Terlihat puluhan kali paman kaki panjang nya menghubunginya kemarin. Arini menghapusnya begitu saja, begitu pula dengan pesan-pesan yang dikirimnya. Arini men - delete nya tanpa mau membacanya. Tatapan terpaku pada sebuah nama yang tertera disana. Seketika Arini merindukan satu-satunya temannya yang ada di dunia ini, Catherine.

Berfikir sejenak, melihat waktu menunjukkan pukul 8 pagi. Arini memutuskan akan melepaskan segalanya. Bahkan jika akhirnya nanti dia dituntut oleh perusahaannya. Arini tak mau peduli. Karena mulai hari ini, dia tak akan bekerja lagi di perusahaan itu.

Menarik kursi, Arini membuka laptopnya dan membuka situs tiket penerbangan. Setelah mengecek tanggal keberangkatan, Arini tersenyum. Hari baiknya karena masih tersisa satu bangku. Secepat kilat Arini pun mem - booking nya dan membayarnya via online.

Melangkah menuju lemari dan menggapai koper yang berada di atasnya, Arini membukanya dan mengemasi beberapa pakaiannya. Kabar terakhir yang diterimanya, sahabatnya itu sekarang berada di sebuah kota cantik di negara Spanyol. Valencia.

---

Mendarat di bandara udara Manises. Setelah selama 20 jam penerbangan menuju kota cantik ini. Arini tersenyum lebar. Akhirnya bisa bernafas lega. Melangkah perlahan mendorong kopernya, Arini menoleh ke arah pintu keluar. Tak perlu waktu yang lama untuk mengenali sahabat tercintanya yang sedang melongok kesana kesini mencari sosok dirinya. Setelah tatapan mereka bertemu, mereka saling tertawa lebar.
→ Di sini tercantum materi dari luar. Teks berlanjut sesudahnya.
-- ==== Sys2Proof/Tests/Slice0.lean ====
section
/-! SUPPORT. Tests of the decoder and of a few steps, each expected value taken from the spec, and for every statement of
the obligations a concrete state that meets its hypotheses. -/
namespace Sys2Proof.Tests
open Sys2Proof Sys2Proof.Machine Sys2Proof.Claims
set_option maxRecDepth 20000
set_option Elab.async false

/-! ## Decoding: one word for every encoded row, written out from R31 and R37 to R55 -/

theorem test_decode_01 : [
   (0x040010203000E710, .vadd ⟨4, 8, 12, 0, 3, 1, 7, 0, 1⟩),
   (0x040410203000E710, .vsub ⟨4, 8, 12, 0, 3, 1, 7, 0, 1⟩),
   (0x040810203000E700, .vmin ⟨4, 8, 12, 0, 3, 1, 7, 0, 0⟩),
   (0x040C10203000E700, .vmax ⟨4, 8, 12, 0, 3, 1, 7, 0, 0⟩),
   (0x041010200000E710, .vabs ⟨4, 8, 0, 0, 3, 1, 7, 0, 1⟩),
   (0x041410200000E710, .vneg ⟨4, 8, 0, 0, 3, 1, 7, 0, 1⟩),
   (0x041810203000E710, .vabsd ⟨4, 8, 12, 0, 3, 1, 7, 0, 1⟩),
   (0x041C10203000E700, .vavg ⟨4, 8, 12, 0, 3, 1, 7, 0, 0⟩)].all (fun (p : Nat × Instr) => decodeTableWord 64 p.1 == some p.2) = true := by
  decide +kernel

theorem test_decode_02 : [
   (0x080010203000E700, .vand ⟨4, 8, 12, 0, 3, 1, 7, 0, 0⟩),
   (0x080410203000E700, .vor ⟨4, 8, 12, 0, 3, 1, 7, 0, 0⟩),
   (0x080810203000E700, .vxor ⟨4, 8, 12, 0, 3, 1, 7, 0, 0⟩),
   (0x080C10203000E700, .vandn ⟨4, 8, 12, 0, 3, 1, 7, 0, 0⟩),
   (0x081010200000E700, .vnot ⟨4, 8, 0, 0, 3, 1, 7, 0, 0⟩),
   (0x081410203000E700, .vshl ⟨4, 8, 12, 0, 3, 1, 7, 0, 0⟩),
   (0x081810203000E700, .vshr ⟨4, 8, 12, 0, 3, 1, 7, 0, 0⟩),
   (0x081C10203000E700, .vsra ⟨4, 8, 12, 0, 3, 1, 7, 0, 0⟩),
   (0x082010203000E700, .vrol ⟨4, 8, 12, 0, 3, 1, 7, 0, 0⟩),
   (0x082410203000E700, .vbext ⟨4, 8, 12, 0, 3, 1, 7, 0, 0⟩),
   (0x082810203040E700, .vbins ⟨4, 8, 12, 16, 3, 1, 7, 0, 0⟩),
   (0x082C10200000E700, .vpopc ⟨4, 8, 0, 0, 3, 1, 7, 0, 0⟩),
   (0x083010200000E700, .vclz ⟨4, 8, 0, 0, 3, 1, 7, 0, 0⟩),
   (0x083410200000E700, .vbrev ⟨4, 8, 0, 0, 3, 1, 7, 0, 0⟩),
   (0x083810203040E600, .vperm ⟨4, 8, 12, 16, 3, 1, 6, 0, 0⟩)].all (fun (p : Nat × Instr) => decodeTableWord 64 p.1 == some p.2) = true := by
  decide +kernel

theorem test_decode_03 : [
   (0x0C0014203000E700, .vceq ⟨5, 8, 12, 0, 3, 1, 7, 0, 0⟩),
   (0x0C0414203000E700, .vcne ⟨5, 8, 12, 0, 3, 1, 7, 0, 0⟩),
   (0x0C0814203000E700, .vclt ⟨5, 8, 12, 0, 3, 1, 7, 0, 0⟩),
   (0x0C0C14203000E700, .vcle ⟨5, 8, 12, 0, 3, 1, 7, 0, 0⟩),
   (0x0C1014203000E700, .vcgt ⟨5, 8, 12, 0, 3, 1, 7, 0, 0⟩),
   (0x0C1414203000E700, .vcge ⟨5, 8, 12, 0, 3, 1, 7, 0, 0⟩),
   (0x0C1814203000E700, .vtest ⟨5, 8, 12, 0, 3, 1, 7, 0, 0⟩)].all (fun (p : Nat × Instr) => decodeTableWord 64 p.1 == some p.2) = true := by
  decide +kernel

theorem test_decode_04 : [
   (0x100010203000E710, .vmul ⟨4, 8, 12, 0, 3, 1, 7, 0, 1⟩),
   (0x100410203000E700, .vmulhi ⟨4, 8, 12, 0, 3, 1, 7, 0, 0⟩),
   (0x100810203040E710, .vmad ⟨4, 8, 12, 16, 3, 1, 7, 0, 1⟩),
   (0x100C10203040E700, .vmadhi ⟨4, 8, 12, 16, 3, 1, 7, 0, 0⟩),
   (0x101010203000E600, .vmulw ⟨4, 8, 12, 0, 3, 1, 6, 0, 0⟩),
   (0x101410203040E600, .vmadw ⟨4, 8, 12, 16, 3, 1, 6, 0, 0⟩),
   (0x101810203000E700, .vdiv ⟨4, 8, 12, 0, 3, 1, 7, 0, 0⟩),
   (0x101C10203000E700, .vrem ⟨4, 8, 12, 0, 3, 1, 7, 0, 0⟩),
   (0x102010203040E410, .vdot4 ⟨4, 8, 12, 16, 3, 1, 4, 0, 1⟩)].all (fun (p : Nat × Instr) => decodeTableWord 64 p.1 == some p.2) = true := by
  decide +kernel

theorem test_decode_05 : [
   (0x1400408300000012, .vaddi ⟨4, 8, 3, 18⟩),
   (0x1410408300000012, .vandi ⟨4, 8, 3, 18⟩),
   (0x1420408300000012, .vori ⟨4, 8, 3, 18⟩),
   (0x1430408300000012, .vxori ⟨4, 8, 3, 18⟩),
   (0x1440408300000003, .vshli ⟨4, 8, 3, 3⟩),
   (0x1450408300000003, .vshri ⟨4, 8, 3, 3⟩),
   (0x1460408300000003, .vsrai ⟨4, 8, 3, 3⟩),
   (0x1470408300000012, .vminiI32 ⟨4, 8, 3, 18⟩),
   (0x1480408300000012, .vmaxiI32 ⟨4, 8, 3, 18⟩),
   (0x1490408300000012, .vminiN32 ⟨4, 8, 3, 18⟩),
   (0x14A0408300000012, .vmaxiN32 ⟨4, 8, 3, 18⟩),
   (0x14B0408300000012, .vmuli ⟨4, 8, 3, 18⟩),
   (0x14C0400300000012, .vmovi ⟨4, 0, 3, 18⟩),
   (0x14D0508300000012, .vceqi ⟨5, 8, 3, 18⟩),
   (0x14E0508300000012, .vcltiI32 ⟨5, 8, 3, 18⟩),
   (0x14F0508300000012, .vcltiN32 ⟨5, 8, 3, 18⟩),
   (0x1500508300000012, .vcgtiI32 ⟨5, 8, 3, 18⟩),
   (0x1510508300000012, .vcgtiN32 ⟨5, 8, 3, 18⟩)].all (fun (p : Nat × Instr) => decodeTableWord 64 p.1 == some p.2) = true := by
  decide +kernel
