/-! ## Ends of operations -/

/-- Clean BULK bytes of a context in a cluster, in the virtual lines p picks, are gone: clean lines, and the clean bytes of dirty ones. A byte of which
a nibble alone is dirty is not held (R191, R192). DEDUCED (log entry 102): a dirty line is kept for its dirty bytes alone. -/
def dropClean (cluster ctx : Nat) (p : Nat → Bool) (s : State) : State :=
  { s with copies := s.copies.filterMap fun c =>
      if !c.remote && c.bulk && c.holder == cluster && c.ctx == ctx && p (c.va.toNat / 128) then
        if c.dirty.isEmpty then none else some { c with valid := c.dirty.foldl (fun (m : BitVec 128) e => if e.2 == 0xFF#8 then m ||| (1#128 <<< e.1) else m) 0 }
      else some c }

/-- Whether all that a fence waits for is done: its write-backs, and its gang's earlier stores, or loads (R191). -/
def fenceDone (s : State) (o : Op) : Bool :=
  o.lines.all (·.granted) && !(s.ops.any fun p => p.gang == o.gang && decide (p.id < o.id) && (if o.code = 0xC5 then isStoreKind p.kind else p.kind == .load))

/-- A fence is complete: at DIE scope and above `fence.acq` invalidates what it covers, whose lines its one lane names: all, or [va, pa) (R191). -/
def endFence (o : Op) (s : State) : State :=
  let s := { s with ops := s.ops.filter (·.id != o.id) }
  if o.code = 0xC5 || o.w < 2 then s
  else o.lanes.foldl (fun s l => dropClean (clusterOf (gangTeam s o.gang).core) o.ctx (fun v => l.size == 0 || (decide (l.va.toNat ≤ v) && decide (v < l.pa))) s) s

/-- Fences that nothing holds any more are complete. -/
def endFences (s : State) : State :=
  (s.ops.filter fun o => o.kind == .fence && fenceDone s o).foldl (fun s o => endFence o s) s

/-- An operation is complete, and the fences that waited for it alone. -/
def dropOp (s : State) (o : Nat) : State := endFences { s with ops := s.ops.filter (·.id != o) }

/-- A step that is now due, on the object numbered a (and b). -/
def due (e : Instr) (a : Nat) (s : State) (b : Nat := 0) : State := { s with agenda := s.agenda ++ [(e, a, b)] }

/-- A step that cannot be taken yet stays due on its object. -/
def later (e : Instr) (s : State) : Out := .next (due e s.obj.1 s s.obj.2)

/-- A new number for an operation, gang, team, task, relay or entry. -/
def newId (s : State) : Nat × State := (s.nextId, { s with nextId := s.nextId + 1 })

/-! ## Registers of a gang (R34, R35, R47) -/

def vKey (r lane : Nat) : Nat := r * 32 + lane
def vGet (g : Gang) (r lane : Nat) : Word := get0 g.v (vKey r lane)
def vSet (g : Gang) (r lane : Nat) (x : Word) : Gang := { g with v := set0 g.v (vKey r lane) x }

/-- A 64-bit value in an even–odd pair, low half in the even register (R47, R119). -/
def pairGet (g : Gang) (r lane : Nat) : DWord := vGet g (r + 1) lane ++ vGet g r lane
def pairSet (g : Gang) (r lane : Nat) (x : DWord) : Gang :=
  vSet (vSet g r lane (x.truncate 32)) (r + 1) lane ((x >>> 32).truncate 32)

def sGet (g : Gang) (r : Nat) : DWord := get0 g.s r
def sSet (g : Gang) (r : Nat) (x : DWord) : Gang := { g with s := set0 g.s r x }

/-- k registers: k0 reads as the issue set (R35). -/
def kGet (g : Gang) (r : Nat) : Mask := if r = 0 then g.cl.set else get0 g.k r
def kSet (g : Gang) (r : Nat) (x : Mask) : Gang := if r = 0 then g else { g with k := set0 g.k r x }

def laneSet (t : Table 64) (m : Mask) (x : DWord) : Table 64 := (lanesOf m).foldl (fun t l => set0 t l x) t

/-- A clause address (R66, R123). -/
def clauseAddr (a : DWord) : Bool := canonical a && a.toNat % 4 == 0

/-! ## Header fields of the clause in progress (R68) -/

def hdrN (h : Word) : Nat := field h.toNat 3 0
def hdrEng (h : Word) : Nat := field h.toNat 6 4
def hdrWait (h : Word) : Nat := field h.toNat 10 7
def hdrKp (h : Word) : Nat := field h.toNat 12 11
def hdrKc (h : Word) : Nat := field h.toNat 14 13 + 4
def hdrExk (h : Word) : Nat := field h.toNat 17 15
def hdrOff (h : Word) : DWord := (h.extractLsb' 18 14).signExtend 64
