/-- A prefetch evaluation of a queue: of each record read, within the first PFD from HEAD, every region is pinned once (R371). -/
def prefetch (q : Nat) (s : State) : State :=
  (s.recs.filter fun r => r.q == q && !r.stale && decide (ahead r.n (qHead s q) < qPfd s q)).foldl (fun s r =>
    let k := recTask s r
    (k.prefs.take 4).zipIdx.foldl (fun s p =>
      if r.pinned.contains p.2 || regionMoves k s p.1 then s
      else pinRegion k { s with recs := s.recs.map fun x => if x.id == r.id then { x with pinned := x.pinned ++ [p.2] } else x } p.1) s) s

/-- A write to QCT while EN = 0: the class is in force at once, on every die (log entry 128). -/
def writeQct (q : Nat) (v : DWord) (s : State) : State :=
  { regSet s 0x043 q v with classIn := (List.range 8).foldl (fun t d => set0 t (512 * d + q) (BitVec.ofNat 8 (field v.toNat 55 52))) s.classIn }

/-- QUEUE_ENABLE: a write to QCT. While EN = 1 only EN, CLASS and PFD change; EN is set only where R362 admits it, and then HEAD and TAIL
take the tail word's value and the tail line of a host-fed queue is held; records of an earlier enabling no longer count for HEAD (R364). -/
def execQueueEnable (q : Nat) (val : DWord) (s : State) : Out :=
  let old := regGet s 0x043 q
  let v := val &&& qctMask
  if old.getLsbD 63 then
    let m : DWord := 0x80FF000000000000
    .next (prefetch q (regSet s 0x043 q ((old &&& ~~~m) ||| (v &&& m))))
  else
    let v := if field v.toNat 3 0 > 12 then putField v 3 0 (field old.toNat 3 0) else v
    if !v.getLsbD 63 then .next (writeQct q v s)
    else
      let base := (regGet s 0x040 q).toNat
      let tail := (regGet s 0x041 q).toNat
      let head := (regGet s 0x042 q).toNat
      let len := 1024 * 2 ^ field v.toNat 3 0
      let ok := spaceOf base == 2 && spaceOf tail == 2 && spaceOf head == 2 && tail != head && disjoint base len tail 128 && disjoint base len head 128
      if !ok then .next s
      else
        let n := leNat (homeBytes s tail 4)
        let s := setQst q n n { writeQct q v s with qread := set0 s.qread q (BitVec.ofNat 32 n), recs := s.recs.map fun r => if r.q == q then { r with stale := true } else r }
        .next (if v.getLsbD 56 then s else holdHost (tail / 128) s)

/-- Records retire in queue order: HEAD goes on and the head word is written (R364). -/
def advance (q : Nat) : Nat → State → State
  | 0, s => s
  | n + 1, s => match s.recs.find? fun r => r.q == q && !r.stale with
    | none => s
    | some r =>
      if !r.gone then s
      else
        let s := { s with recs := s.recs.erase r }
        let h := (r.n + 1) % 2 ^ 32
        advance q n (if qHead s q = r.n then writeHost (regGet s 0x042 q).toNat (leBytes 8 h) (setQst q (qTail s q) h s) else s)

/-- The record of a number may retire; one that its queue no longer counts is forgotten. -/
def retire (q id : Nat) (s : State) : State :=
  let s := { s with recs := (s.recs.map fun x => if x.id == id then { x with gone := true } else x).filter fun x => !(x.gone && x.stale) }
  prefetch q (advance q (s.recs.length + 1) s)

/-! ## Records (R363) -/

/-- QUEUE_TAIL_UPDATE: the tail line has been taken away and is read again. A bad tail disables the queue. -/
def execQueueTailUpdate (s : State) : Out :=
  let q := s.obj.1
  if !qOn s q || qDev s q then .next s
  else
    let a := (regGet s 0x041 q).toNat
    let n := leNat (homeBytes s a 4)
    let s := holdHost (a / 128) s
    if ahead n (qHead s q) > qSlots s q then
      .next (logEvent 9 q n (regSet (setQst q n (qHead s q) s) 0x043 q (putField (regGet s 0x043 q) 63 63 0)))
    else .next (due .recordFetch q (setQst q n (qHead s q) s))

/-- A record joins those read; its start is due. -/
def takeRecord (r : Rec) (s : State) : State :=
  let (id, s) := newId s
  prefetch r.q (due .launchRecordStart r.q { s with recs := s.recs ++ [{ r with id := id }], qread := set0 s.qread r.q (BitVec.ofNat 32 (r.n + 1)) })

/-- RECORD_FETCH: the next record up to the tail is read, once, in count order. -/
def execRecordFetch (s : State) : Out :=
  let q := s.obj.1
  let n := (get0 s.qread q).toNat
  let left := ahead (qTail s q) n
  if !qOn s q || qDev s q || left = 0 || left > qSlots s q then .next s
  else
    let bytes := writeBytes [] 0 (homeBytes s (qSlot s q n) 1024)
    let s := takeRecord { q := q, n := n, bytes := bytes } s
    .next (if left = 1 then s else due .recordFetch q s)

/-! ## Accesses of the headworks -/

/-- A load of the headworks within one line, ORDERED, of a context at clock g: the bytes and the line's time; none where the line must
be waited for. -/
def workLoad (ctx va n g : Nat) (s : State) : Option (State × List Byte × Nat) :=
  match lineReq s heldPost ctx va with
  | none => none
  | some (r, pa) =>
    if !lineFree s r then none
    else
      let (s, ev) := engineLine heldPost ctx g r s
      let s := ev.foldl (fun s e => chargeCtx ctx (some e) s) s
      some (s, homeBytes s pa n, wtsOf s r.dom r.line)

/-- A store of the headworks within one line, ORDERED: its time; none where the line must be waited for. An unmapped address takes
nothing. -/
def workStore (ctx va : Nat) (bs : List Byte) (g : Nat) (s : State) : Option (State × Nat) :=
  match lineReq s heldPost ctx va with
  | none => some (s, 0)
  | some (r, pa) =>
    if !lineFree s r || (lockedMem s ctx va bs.length).isSome then none
    else
      let (s, ev) := enterLine r ctx s
      some (writeHome r ctx g pa bs 0xFF (chargeCtx ctx ev (countAccess r ctx s)))

/-- Pages in storage of some addresses of a context are wanted, and the step stays due (log entry 117). -/
def laterFor (e : Instr) (ctx : Nat) (vas : List Nat) (s : State) : Out :=
  later e (vas.foldl (fun s va => match lineReq s heldPost ctx va with
    | some (r, _) => if storedLine r.line then wantPage ctx va s else s
    | none => s) s)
Katherine menghampiri Arini dengan senang gembira. Memeluk sahabatnya dengan erat dan melonjak-lonjak kecil. Sikap heboh mereka sempat menjadi perhatian di sekitarnya. Tak sedikit yang ikut tersenyum melihat interaksi keduanya. Tawa kedua gadis itu cepat sekali menular terhadap sekitarnya.

"Arini! Arini! Arini! Senang sekali kau datang. Kenapa tiba-tiba kau mengabariku mendadak? Bahkan sebelum pesawatmu landas? Tunggu... apakah ini kunjungan kerja dari perusahaanmu atau kau memang ingin mengunjungi sahabatmu yang cantik ini? apakah kau akan lama tinggal disini? Ah.. sudah.. sudah.. sudah. Apapun alasanmu, katakan dan ceritakan nanti saja saat kita tiba ditempatku. Sekarang kita masuk dulu ke mobilku. Meninggalkan tempat ini."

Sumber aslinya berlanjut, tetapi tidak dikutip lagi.